Ian doesn't consent to many interviews, so I still don't understand his decision to join Ray and Robbie's "Doors of The 21st Century" tribute-act. When he got the Jay Sebring "Young Lion" -perm, it really seemed like he'd totally jumped the shark, no matter what the festival promoters in South America were willing to pay. I mean, I love Jim Morrison as much as the next rain-dancing, alcoholic, lizard-prince, but this was all too "Atomic Punks", for my taste. No matter how reverent or sincere the intention, this kinda behavior inevitably reeks of beach-house payments, and tawdry nostalgia. A singer of Astbury's artistic stature probably should not have tried to step in to someone else's rattlesnake cowboy boots. It's just like when they tried to substitute those two (!!) fill-in vocalists in place of Stiv Bators, in the "resurrected", Lords Of The New Church. Everyone will get behind the Brian James Gang-he's one of my very favorite guitarists, and probably yours, too-but please, please don't try cashing-in on the brand-name at the expense of the legacy. It just seems tacky and unbecoming, when Stiv and Morrison are both long dead.

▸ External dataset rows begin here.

-- ==== Sys2Proof/Machine/Staging.lean ====
section
/-! DEFINITION. The Staging Scheduler (chapter 2): the admission queue, the queue walk, the admission attempt that
closes an event, and the stagger boundary. -/

namespace Sys2Proof.Machine

/-- The record of a bay of class c admitted now (R16): SURGE, with its deadlines and power-good not seen. -/
def admitted (s : State) (c : DriveClass) (x : Bay) : Bay :=
  { x with
    state := .surge
    spin := some
      { surgeDeadline := s.time.now + c.spinUp * 100, pgDeadline := s.time.now + c.pgTimeout * 10
        pgSeen := false, surgeTaken := false, pgTaken := false }
    lookPg := false
    lookSf := false }

/-- Admission of bay b of class c (R61, R16): it leaves the queue and enters SURGE, its deadlines set from the
class, and a staged admission is counted. -/
def admitBay (b : BayIx) (c : DriveClass) (s : State) : State :=
  let s := s.setBay b (admitted s c (s.bay b))
  { s with
    sched :=
      { s.sched with
        queue := s.sched.queue.filter (· ≠ b)
        admissions := if c.staged then s.sched.admissions + 1 else s.sched.admissions } }

/-- The queue walk from the head (R59): a held bay is passed over; at an unheld bay overdraw, the stagger limit
and the signed headroom are judged in turn, and the first that holds the bay back stops the walk. -/
def walk : List BayIx → State → State
  | [], s => s
  | b :: rest, s =>
    if s.zoneHeld b then walk rest s
    else if s.acct.overdraw then s
    else
      match s.classOf b with
      | none => walk rest s
      | some c =>
        if (s.bay b).state ≠ .queued then walk rest s
        else if c.staged && decide (s.sched.pace.limit ≤ s.sched.admissions) then s
        else if s.headroom < c.surge then s
        else walk rest (admitBay b c s)

/-- One admission attempt: a walk over the queue as it stands (R58, R59). -/
def attempt (s : State) : State := walk s.sched.queue s

/-- The working record of an event: the state so far, the bays that have asked for a tail or head entry, and
whether an admission attempt is owed (R35, R49, R58). -/
structure Work where
  st : State
  tails : List BayIx
  heads : List BayIx
  owed : Bool
deriving DecidableEq, Repr

/-- The working record at the start of an event. -/
def Work.start (s : State) : Work := ⟨s, [], [], false⟩

/-- Change the state of a working record. -/
def Work.map (w : Work) (f : State → State) : Work := { w with st := f w.st }

/-- Replace the record of bay b. -/
def Work.setBay (w : Work) (b : BayIx) (x : Bay) : Work := w.map (·.setBay b x)

/-- Owe an admission attempt. -/
def Work.owe (w : Work) : Work := { w with owed := true }

/-- Ask for a tail entry of bay b (R45). -/
def Work.enterTail (w : Work) (b : BayIx) : Work := { w with tails := b :: w.tails }

/-- Ask for a head entry of bay b, or for its move to the head (R46, R48). -/
def Work.enterHead (w : Work) (b : BayIx) : Work :=
  { w with heads := b :: w.heads, tails := w.tails.filter (· ≠ b) }

/-- Withdraw bay b from wherever it stands; the others keep their order; an attempt follows (R47). -/
def Work.withdraw (w : Work) (b : BayIx) : Work :=
  { w with
    st := { w.st with sched := { w.st.sched with queue := w.st.sched.queue.filter (· ≠ b) } }
    tails := w.tails.filter (· ≠ b)
    heads := w.heads.filter (· ≠ b)
    owed := true }

/-- The queue with an event's group taken in (R49): tail entries appended in ascending number, then the head
entries, withdrawn from their places first, pushed in ascending number. -/
def groupedQueue (q tails heads : List BayIx) : List BayIx :=
  (allBays.filter (· ∈ heads)).reverse ++
    (q.filter (fun b => decide (b ∉ heads)) ++ allBays.filter (· ∈ tails))

/-- The state with the event's group entered into the queue. -/
def Work.entered (w : Work) : State :=
  { w.st with sched := { w.st.sched with queue := groupedQueue w.st.sched.queue w.tails w.heads } }

/-- Whether the hold of some zone has cleared from s to t (R124). -/
def holdCleared (s t : State) : Bool := allZones.any fun z => (s.zone z).hold && !(t.zone z).hold

/-- The attempt points of R58 that show as a change from the event's start s to its end t: a fall of the
committed draw or of the fan reserve, a zone hold or the overdraw cleared. -/
def fellOrCleared (s t : State) : Bool :=
  decide (t.committed < s.committed) || decide (t.acct.fanReserve < s.acct.fanReserve) || holdCleared s t ||
    (s.acct.overdraw && !t.acct.overdraw)

/-- The end of an event that started at s: its group is taken into the queue, and one admission attempt is made
if the event is an attempt point (R49, R58). -/
def Work.finish (s : State) (w : Work) : State :=
  if w.owed || !w.tails.isEmpty || !w.heads.isEmpty || fellOrCleared s w.entered then attempt w.entered
  else w.entered

/-- One event: the changes f, then its end. -/
def event (f : Work → Work) (s : State) : State := (f (Work.start s)).finish s

/-- A stagger boundary is due: the instant of the next boundary has come (R52). -/
def boundaryDue (s : State) : Bool := decide (s.sched.nextBoundary ≤ s.time.now)

/-- The stagger frame after a boundary (R53, steps 1 to 4). -/
def Scheduler.boundary (x : Scheduler) (now : Nat) : Scheduler :=
  let pace := x.pendingPace.getD x.pace
  { x with
    admissions := 0
    frameNumber := (x.frameNumber + 1) % 65536
    pace := pace
    pendingPace := none
    generation := if x.pendingPace.isSome then !x.generation else x.generation
    nextBoundary := now + pace.interval }

/-- Take the stagger boundary (R53). -/
def takeBoundary (s : State) : State :=
  event (fun w => (w.map fun s => { s with sched := s.sched.boundary s.time.now }).owe) s

/-- STAGGER_BOUNDARY. -/
def execStaggerBoundary (s : State) : Out :=
  live s fun s => if boundaryDue s then takeBoundary s else s

end Sys2Proof.Machine
end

In these times of chaos and futility, occupation, and immobilization, we rely on our lingering artists and poets and musicians to speak bold truth, and shine a light, y'know? Where are all our Great Medicine-Men? I'm gonna need some real hope if I'm gonna continue to cope with the shattered illusions of middle-age, the social-ostracism, and demoralizing grind of extreme poverty, the steady procession of all my comfortable, college-educated former allies steadily crapping-out, and abandoning yours, in order to seek favor with people higher-up the pyramid-scheme, the agonizing divorces, deteriorating ambitions, wage-slave bottom-feeder, job interview rejections, the constant dread and worry that gnaws at an estranged parent, all night and day.

I dunno how the rest of you former outlaws and rock dreamers feel about Hate-Radio, and Schmaltz-Pop, but if I gotta eat shit thirty-eight hours a week, just to not even have enough money for rent in the bad part of town, if I'm not entitled to the same choices, protections, career opportunities, education, and health-care as all my moneybags counter-parts, I'm gonna need some fearless honesty from my poets and rock bands.

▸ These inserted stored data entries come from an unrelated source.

/-- Read the carrier code as the most recent scan showed it (R8). -/
def readCarrier (b : BayIx) (w : Work) : Work :=
  w.setBay b { w.st.bay b with carrier := (w.st.seen b).carrier }

/-- Entry to IDLE with a fresh carrier code and class resolution (R8, R11, R25): UNSUPPORTED leads to FAULT, and
otherwise the desire is evaluated in IDLE. DEDUCED (log 34), safe: at an exit of DRAIN or FAULT whose resolution gives
UNSUPPORTED the bay does not enter IDLE and no desire is evaluated, so that the expedite flag stays as it was. -/
def enterIdle (b : BayIx) (w : Work) : Work :=
  let w := readCarrier b w
  let x := w.st.bay b
  match resolution w.st b with
  | .unsupported =>
    enterFault b .unsupportedCarrier (w.setBay b { x with cls := .unresolved, debounce := none })
  | .blank =>
    evaluate b
      (w.setBay b { x with state := .idle, cls := .blank, cause := .none, debounce := none, removed := false })
  | .cls c =>
    evaluate b
      (w.setBay b { x with state := .idle, cls := .cls c, cause := .none, debounce := none, removed := false })

/-- The exit of DRAIN with a clear removed-during-drain flag, used by a retry and by CLEAR as well (R25, R27,
R28): IDLE if presence is active, EMPTY if not. -/
def leaveUnpowered (b : BayIx) (w : Work) : Work :=
  if (w.st.bay b).presence then enterIdle b w else enterEmpty b w

/-- Class re-resolution in IDLE or QUEUED with the stored carrier code (R31, R63); none in other states. -/
def reresolve (b : BayIx) (w : Work) : Work :=
  let x := w.st.bay b
  match x.state with
  | .idle =>
    match resolution w.st b with
    | .unsupported => enterFault b .unsupportedCarrier (w.setBay b { x with cls := .unresolved })
    | .blank => w.setBay b { x with cls := .blank }
    | .cls c => evaluate b (w.setBay b { x with cls := .cls c })
  | .queued =>
    match resolution w.st b with
    | .unsupported =>
      enterFault b .unsupportedCarrier ((w.setBay b { x with cls := .unresolved }).withdraw b)
    | .blank => evaluate b ((w.setBay b { x with cls := .blank, state := .idle }).withdraw b)
    | .cls c =>
      if overBudget w.st c then enterFault b .budget ((w.setBay b { x with cls := .cls c }).withdraw b)
      else (w.setBay b { x with cls := .cls c }).owe
  | .empty => w
  | .settling => w
  | .surge => w
  | .run => w
  | .drain => w
  | .fault => w

/-- Entry to RUN (R20): POWER is raised, the SURGE fields go, and the drive reset is held for the class reset
hold or released at once. -/
def enterRun (b : BayIx) (w : Work) : Work :=
  let x := w.st.bay b
  let hold := match w.st.classOf b with
    | some c => c.resetHold
    | none => 0
  w.setBay b
    { x with
      state := .run
      spin := none
      resetHold := if hold = 0 then none else some (hold * 10)
      attn := x.attn.union .onlyPower }

/-! ### Presence (R10, R11, R14, R15, R19, R24, R28) -/

/-- The latest scan shows a presence level that the supervisor has not taken yet. Before the first scan after a full
reset there is none to see (R1, R36, R188). -/
def presenceActiveDue (s : State) (b : BayIx) : Bool :=
  !s.io.firstScan && (s.seen b).presence && !(s.bay b).presence

/-- The latest scan shows presence inactive where the supervisor last took it as active. -/
def presenceLossDue (s : State) (b : BayIx) : Bool := !(s.seen b).presence && (s.bay b).presence

/-- Presence goes active: an EMPTY bay enters SETTLING (R10); in DRAIN nothing happens at once (R24). -/
def presenceActive (b : BayIx) (w : Work) : Work :=
  let w := w.setBay b { w.st.bay b with presence := true }
  if (w.st.bay b).state = .empty then enterSettling b w else w

/-- Presence goes inactive, by the state of the bay. -/
def presenceLoss (b : BayIx) (w : Work) : Work :=
  let w := w.setBay b { w.st.bay b with presence := false }
  let x := w.st.bay b
  match x.state with
  | .empty => w
  | .settling => enterEmpty b w
  | .idle => enterEmpty b (w.setBay b (x.raise .onlyPresence))
  | .queued => (enterEmpty b (w.setBay b (x.raise .onlyPresence))).withdraw b
  | .surge =>
    removePower b .drain (w.setBay b { x.raise .onlyPresence with removed := true })
  | .run =>
    removePower b .drain (w.setBay b { x.raise .onlyPresence with removed := true })
  | .drain =>
    if x.removed then w else w.setBay b { x.raise .onlyPresence with removed := true }
  | .fault =>
    if x.drainRunning then
      w.setBay b
        { x.raise .onlyPresence with state := .drain, cause := .none, retries := 0, removed := true }
    else enterEmpty b (w.setBay b (x.raise .onlyPresence))

def takePresenceActive (b : BayIx) (s : State) : State :=
  if presenceActiveDue s b then event (presenceActive b) s else s

def takePresenceLoss (b : BayIx) (s : State) : State :=
  if presenceLossDue s b then event (presenceLoss b) s else s

/-- PRESENCE_ACTIVE. -/
def execPresenceActive (bay : Nat) (s : State) : Out := onBay bay s takePresenceActive

/-- PRESENCE_LOSS. -/
def execPresenceLoss (bay : Nat) (s : State) : Out := onBay bay s takePresenceLoss

/-! ### Power-good and switch fault (R17, R18) -/

/-- A scan in SURGE shows power-good active. -/
def powerGoodSeenDue (s : State) (b : BayIx) : Bool :=
  (s.bay b).lookPg && (s.seen b).powerGood && (s.bay b).state = .surge

/-- Power-good seen is set; after the surge deadline the bay enters RUN at once (R17). -/
def powerGoodSeen (b : BayIx) (w : Work) : Work :=
  let x := w.st.bay b
  match x.spin with
  | none => w
  | some p =>
    let w := w.setBay b { x with lookPg := false, spin := some { p with pgSeen := true } }
    if p.surgeTaken then enterRun b w else w

/-- A scan shows power-good inactive in RUN, or in SURGE after it was seen. -/
def powerGoodLostDue (s : State) (b : BayIx) : Bool :=
  (s.bay b).lookPg && !(s.seen b).powerGood &&
    ((s.bay b).state = .run ||
      ((s.bay b).state = .surge && (match (s.bay b).spin with | some p => p.pgSeen | none => false)))

/-- FAULT, with cause OVERCURRENT if the same scan shows the switch fault, else POWER_LOST (R18). -/
def powerGoodLost (b : BayIx) (w : Work) : Work :=
  enterFault b (if (w.st.seen b).switchFault then .overcurrent else .powerLost) w

/-- A scan in SURGE or RUN shows the switch fault active. -/
def switchFaultDue (s : State) (b : BayIx) : Bool :=
  (s.bay b).lookSf && (s.seen b).switchFault && (s.bay b).powered

/-- FAULT with cause OVERCURRENT (R18). -/
def switchFault (b : BayIx) (w : Work) : Work := enterFault b .overcurrent w

def takePowerGoodSeen (b : BayIx) (s : State) : State :=
  if powerGoodSeenDue s b then event (powerGoodSeen b) s else s

def takePowerGoodLost (b : BayIx) (s : State) : State :=
  if powerGoodLostDue s b then event (powerGoodLost b) s else s

def takeSwitchFault (b : BayIx) (s : State) : State :=
  if switchFaultDue s b then event (switchFault b) s else s

/-- POWER_GOOD_SEEN. -/
def execPowerGoodSeen (bay : Nat) (s : State) : Out := onBay bay s takePowerGoodSeen

/-- POWER_GOOD_LOST. -/
def execPowerGoodLost (bay : Nat) (s : State) : Out := onBay bay s takePowerGoodLost

/-- SWITCH_FAULT. -/
def execSwitchFault (bay : Nat) (s : State) : Out := onBay bay s takeSwitchFault

/-! ### Debounce and drain expiry (R11, R25, R27, R49) -/

/-- The debounce timer has run out and its expiry has not been taken. -/
def debounceDue (s : State) (b : BayIx) : Bool := (s.bay b).state = .settling && (s.bay b).debounce = some 0

/-- The drain timer has run out and its expiry has not been taken. -/
def drainDue (s : State) (b : BayIx) : Bool := (s.bay b).drainDue

/-- Debounce expiry of one bay (R11). -/
def debounceExpiry (b : BayIx) (w : Work) : Work :=
  enterIdle b (w.setBay b ((w.st.bay b).raise .onlyPresence))

/-- A cause that retries by itself (R27). -/
def FaultCause.retries : FaultCause → Bool
  | .noPowerGood => true
  | .powerLost => true
  | .overcurrent => true
  | .none => false
  | .unsupportedCarrier => false
  | .budget => false
  | .overtemp => false

/-- The retry limit of the bay's resolved class, read from the table as it stands (R27, R42). -/
def retryLimit (s : State) (b : BayIx) : Nat :=
  match s.classOf b with
  | some c => c.retryLimit
  | none => 0

/-- Drain expiry of one bay (R25, R27). -/
def drainExpiry (b : BayIx) (w : Work) : Work :=
  let w := w.setBay b { w.st.bay b with drainDue := false }
  let x := w.st.bay b
  match x.state with
  | .drain =>
    if x.presence then (if x.removed then enterSettling b w else enterIdle b w) else enterEmpty b w
  | .fault =>
    if x.cause.retries && decide (x.retries < retryLimit w.st b) then
      leaveUnpowered b (w.setBay b { x with retries := x.retries + 1, cause := .none })
    else w
  | .empty => w
  | .settling => w
  | .idle => w
  | .queued => w
  | .surge => w
  | .run => w

/-- The expiry of one bay if it is due. -/
def expiry (b : BayIx) (w : Work) : Work :=
  if debounceDue w.st b then debounceExpiry b w
  else if drainDue w.st b then drainExpiry b w
  else w

/-- The debounce and drain expiries that have fallen on this tick, as one event (R49; log 5): each bay settles,
drains or retries on its own, and those that enter QUEUED are entered together with one attempt. -/
def takeExpiries (s : State) : State :=
  event (fun w => allBays.foldl (fun w b => if w.st.populated b then expiry b w else w) w) s

/-- DEBOUNCE_EXPIRY. -/
def execDebounceExpiry (bay : Nat) (s : State) : Out :=
  onBay bay s fun b s => if debounceDue s b then takeExpiries s else s

/-- DRAIN_EXPIRY. -/
def execDrainExpiry (bay : Nat) (s : State) : Out :=
  onBay bay s fun b s => if drainDue s b then takeExpiries s else s

/-! ### Deadlines and the reset hold (R17, R20, R21) -/

/-- The surge deadline has come and has not been taken. -/
def surgeDeadlineDue (s : State) (b : BayIx) : Bool :=
  (s.bay b).state = .surge &&
    (match (s.bay b).spin with | some p => !p.surgeTaken && decide (p.surgeDeadline ≤ s.time.now) | none => false)

/-- The surge deadline: RUN if power-good has been seen, else the bay stays in SURGE (R17). -/
def surgeDeadline (b : BayIx) (w : Work) : Work :=
  let x := w.st.bay b
  match x.spin with
  | none => w
  | some p => if p.pgSeen then enterRun b w else w.setBay b { x with spin := some { p with surgeTaken := true } }

/-- The power-good deadline has come and has not been taken. -/
def pgDeadlineDue (s : State) (b : BayIx) : Bool :=
  (s.bay b).state = .surge &&
    (match (s.bay b).spin with | some p => !p.pgTaken && decide (p.pgDeadline ≤ s.time.now) | none => false)

/-- The power-good deadline: FAULT with NO_POWER_GOOD unless power-good has been seen (R17). -/
def powerGoodDeadline (b : BayIx) (w : Work) : Work :=
  let x := w.st.bay b
  match x.spin with
  | none => w
  | some p => if p.pgSeen then w.setBay b { x with spin := some { p with pgTaken := true } } else enterFault b .noPowerGood w

/-- The reset hold timer has run out. -/
def resetHoldDue (s : State) (b : BayIx) : Bool := (s.bay b).state = .run && (s.bay b).resetHold = some 0

/-- The reset is released, the timer goes, RESET_DONE is raised (R20). -/
def resetHoldExpiry (b : BayIx) (w : Work) : Work :=
  w.setBay b { (w.st.bay b).raise .onlyResetDone with resetHold := none }

def takeSurgeDeadline (b : BayIx) (s : State) : State :=
  if surgeDeadlineDue s b then event (surgeDeadline b) s else s

def takePgDeadline (b : BayIx) (s : State) : State :=
  if pgDeadlineDue s b then event (powerGoodDeadline b) s else s

def takeResetHold (b : BayIx) (s : State) : State :=
  if resetHoldDue s b then event (resetHoldExpiry b) s else s

/-- SURGE_DEADLINE. -/
def execSurgeDeadline (bay : Nat) (s : State) : Out := onBay bay s takeSurgeDeadline

/-- POWER_GOOD_DEADLINE. -/
def execPowerGoodDeadline (bay : Nat) (s : State) : Out := onBay bay s takePgDeadline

I need to hear someone singing something pure, and true, and life-affirming. We can't all just sit idly on our hands, and expect Patti Smith, Leonard Cohen, and Ralph Nader to do all the hard work for us, indefinitely. Its unfortunate how we take our real heroes and artists for granted in this self-obsessed, greedy nation. George Carlin, Bo Diddley, Bozo The Clown...All the greats keep droppin' like flies, and it's scary, cos it seems like every time we lose a Joe Strummer, Bill Hicks, or Joey Ramone, that ten more Rush Limbaughs, Jessica Simpsons, and Pete Wentz' take their place.

Listening to "Born Into This", I'm struck dumb, by the sound of more faceless 90's nu metal. What is all this wrathful, post-industrial, corporate-rawk video-game music doing on a Cult disc? I'm stunned numb by it. I played it all the way through, four more times. Same problems. The question that springs immediately to my mind whilst grooving to the album's only real high-light, "Holy Mountain"; is, "Does an artist have any obligation to his die-hard fan-base?" –To which my girlfriend helpfully replies, "Ian Astbury has no obligation to pander to anyone's fondest eighties memories, just because some of his audience is stuck clinging to the past!" Hmm. Build Me Up, Buttercup.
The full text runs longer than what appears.